Cell transplantation has great potential for treating a wide variety of human diseases and injuries; however, due to a local inflammatory microenvironment and mechanical damage during the injection procedure, cell viability following simple injection protocols remains low. We are developing functional cell delivery materials to protect cells from mechanical stress during injection, localize them to the transplantation site, and direct their organization and differentiation in vivo. Our engineered materials are built from two classes of engineered proteins that create physically crosslinked hydrogels when mixed under constant physiological conditions. These mixing-induced three-component hydrogels (MITCH) allow cytocompatible 3D cell encapsulation and are shear-thinning and self-healing, making them ideal injectable vehicles for delivering encapsulated cells to a therapy site.
We are designing a new family of biomaterials that are made entirely of engineered proteins. By carefully selecting the primary amino acid sequence of our engineered proteins, we can create biomaterials with independently tunable biochemical and biomechanical properties that mimic many of the essential properties of natural tissues including elasticity, proteolytic remodeling, and cell binding and signaling. An essential component of these engineered protein-based materials are elastin-like peptide sequences that provide excellent mechanical resilience. These elastin-like biomaterials are being investigated for use both as ex vivo tissue mimics to study the fundamentals of cell-matrix interactions and as in vivo tissue mimics for regenerative medicine applications. Current systems under study include neuronal, cardiac, vascular, and bone tissues amongst others.
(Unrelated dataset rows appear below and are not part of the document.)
/-- LANE_BLOCK_RECEIVED (R252, R259 to R267): the last bit of a lane block reaches the pins in cycle `pin`, behind `fill` filler
units, which are deleted and counted (R255). -/
def execLaneBlockReceived (lane : Fin 64) (bytes : List Byte) (fault : BlockFault) (fill pin : Nat) (s : State) : Answer :=
  let l := lane.val
  let cycle := pin + s.rxLatency l
  let s := s.advanceTo cycle
  let rx := s.rd OD.RX_STATE l
  let s := if fill = 0 ∨ (rx ≠ 6 ∧ rx ≠ 7) then s else s.inc OD.FILL_DEL l fill
  match s.feeds l with
  | none => .next s
  | some (st, i) =>
    if rx ≠ 6 ∧ rx ≠ 7 then .next s
    else match fault with
      | .code => .next ((s.inc OD.CODE_ERR l).badBlock l st bytes)
      | .fec => .next (s.badBlock l st bytes)
      | .marker => .next (s.badBlock l st bytes)
      | .none =>
        if bytes.length ≠ s.lbBytes st i then .next (s.badBlock l st bytes)
        else if s.rd OD.ST_CRC st = 1 ∧ ¬ crcOk bytes then .next ((s.inc OD.LANE_CRC_ERR l).badBlock l st bytes)
        else .next (s.goodBlock l bytes cycle)

/-- DELINEATED: a lane block and the next with SEQ + 1 have passed; both are delivered and the lane is in DATA (R276). -/
def execDelineated (lane : Fin 64) (s : State) : Answer :=
  let l := lane.val
  match (s.lane l).held with
  | (b2, c2) :: (b1, c1) :: _ =>
    if s.rd OD.RX_STATE l = 6 ∧ leNat (b2.take 2) = (leNat (b1.take 2) + 1) % 2 ^ 16 then
      let s := (s.wr OD.RX_STATE l 7).updLane l fun x => { x with held := [] }
      .next ((s.alignDeliver l b1 c1).alignDeliver l b2 c2)
    else .next s
  | _ => .next s

/-! ### Test patterns and error injection (R277, R278) -/

/-- PRBS_RX of a lane takes a value: a training or trained lane goes to PRBS; back at 0 it enters again at CDR (R276). -/
def State.setPrbsRx (s : State) (l v : Nat) : State :=
  let st := s.rd OD.RX_STATE l
  let s := ((s.wr OD.PRBS_RX l v).wr OD.PRBS_LOCK l 0).updLane l fun x => { x with chk := [], chkRun := 0 }
  if v = 0 then (if st = 8 then s.rxTo l 2 else s) else if 4 ≤ st then s.rxTo l 8 else s

/-- PRBS_TX of a lane takes a value (R277). -/
def State.setPrbsTx (s : State) (l v : Nat) : State :=
  let st := s.rd OD.TX_STATE l
  let s := s.wr OD.PRBS_TX l v
  if st = 7 ∨ st = 8 then s.txTo l (s.txLockState l) else s

/-- PRBS_LOCK (R277): bits of the serial stream, oldest first, reach the checker of a lane in PRBS. -/
def execPrbsLock (lane : Fin 64) (rx : List Bool) (s : State) : Answer :=
  if s.rd OD.RX_STATE lane = 8 then .next (rx.foldl (fun s b => s.prbsBit lane b) s) else .next s

/-- One transmitted bit is inverted in an injection mode (R278). -/
def State.inject1 (s : State) (l mode : Nat) : State :=
  if s.rd OD.INJ_MODE l = mode ∧ (s.rd OD.TX_STATE l = 7 ∨ s.rd OD.TX_STATE l = 8) then
    s.updLane l fun x => { x with injected := x.injected + 1 }
  else s

/-- INJ_FIRE (R278). -/
def execInjFire (lane : Fin 64) (s : State) : Answer :=
  if s.hostMay ∧ s.rd OD.EXPERT_EN = 1 then .next ((s.noteWrites [(OD.INJ_FIRE, lane, 1)]).inject1 lane 1) else .next s

/-- INJ_MODE of a lane takes a value: the units of mode 2 count from now. -/
def State.setInjMode (s : State) (l v : Nat) : State :=
  (s.wr OD.INJ_MODE l v).updLane l fun x => { x with injAt := s.clock.fine }

/-- INJ_PERIODIC (R278): once 2^INJ_PERIOD units have gone since the last inverted bit, or since mode 2 was set. -/
def execInjPeriodic (lane : Fin 64) (s : State) : Answer :=
  let l := lane.val
  if s.unitsIn l (s.clock.fine - (s.lane l).injAt) < 2 ^ s.rd OD.INJ_PERIOD l then .next s
  else .next ((s.inject1 l 2).updLane l fun x => { x with injAt := s.clock.fine })

/-! ### Deep bursts (R268, R269) -/

/-- DEEP_BURST: up to 16 queued records leave in one burst; a lane not in DATA discards them (R269, R273). -/
def execDeepBurst (lane : Fin 64) (s : State) : Answer :=
  let l := lane.val
  let kind := s.rd OD.TX_KIND l
  let q := (s.lane l).deepQ
  if (kind ≠ 2 ∧ kind ≠ 4) ∨ q = [] then .next s
  else if s.rd OD.TX_STATE l ≠ 7 then .next ((s.updLane l fun x => { x with deepQ := [] }).inc OD.TX_DISCARD l q.length)
  else
    let n := min 16 q.length
    let pay := (q.take n).flatMap fun r => leBytes 16 r.toNat
    let w := burstBytes 2 n l (s.lane l).bseq 0 pay (s.txBlocks l)
    let s := s.sendBurst l w
    .next (s.updLane l fun x => { x with wire := w, bseq := (x.bseq + 1) % 256, deepQ := x.deepQ.drop n })

/-- A deep record goes to a lane's queue; a full one drops it (R269). -/
def State.queueDeep (s : State) (l : Nat) (r : BitVec 128) : State :=
  if 1024 ≤ (s.lane l).deepQ.length then (s.inc OD.DEEP_TX_DROP l).raise 0x0603 pkgUnit l
  else s.updLane l fun x => { x with deepQ := x.deepQ ++ [r] }

end Sys2Proof.Machine
end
Recent advances in research and medicine have identified novel means to control human stem cell differentiation, maintenance, and proliferation in vitro. However, interactions between stem cells and their microenvironment represent a pressing area for investigation due to several limitations: 1) inadequately preserved 3D tissue architecture, 2) poorly-defined physiological parameters for in vitro culture, and 3) narrow understanding of cell-cell interactions during co-culture of stem cells with physiologically-appropriate adjacent cell types. To address these limitations, 3D organoid culture of patient-derived tissue samples or induced pluripotent stem cells (iPSCs) has emerged as a more biomimetic platform for modeling the interaction of human stem cells with their extracellular microenvironment. We hypothesize that the use of customizable, engineered protein scaffolds that mimic biochemical and biomechanical features of the native stem cell niche will provide unique insight into biological mechanisms of these stem cell-microenvironment interactions. To test our hypothesis and further understand these interactions, we culture a range of human organoid samples in our engineered materials including: intestinal, brain, liver, and cancer organoids.
Three-dimensional (3D) bioprinting has emerged as a promising tool for patterning cells and extracellular matrix components to rapidly produce complex and functional tissue-like structures. However, bioprinting is currently limited by the narrow range of materials that can be used as bioinks. The requirements for a successful biomaterial ink are two-fold. To fabricate complex, cell-laden structures, biomaterial inks must possess both appropriate mechanics to be printable and appropriate biocompatibility to support living cells. To achieve biological function, the material and biochemical properties of the ink must be tunable to fit the cellular and structural needs of the intended tissue application. Unfortunately, many widely used bioinks do not currently allow for this flexibility. To address this need, we are designing new bioinks that 1) use cell-compatible crosslinking methods, 2) can create cohesive structures using multiple biopolymers and cell types, and 3) are biochemically and mechanically customizable. By expanding the number and tunability of materials that are available for 3D bioprinting, we aim to fabricate complex, multi-material and multi-cellular constructs that better mimic in vivo architectures.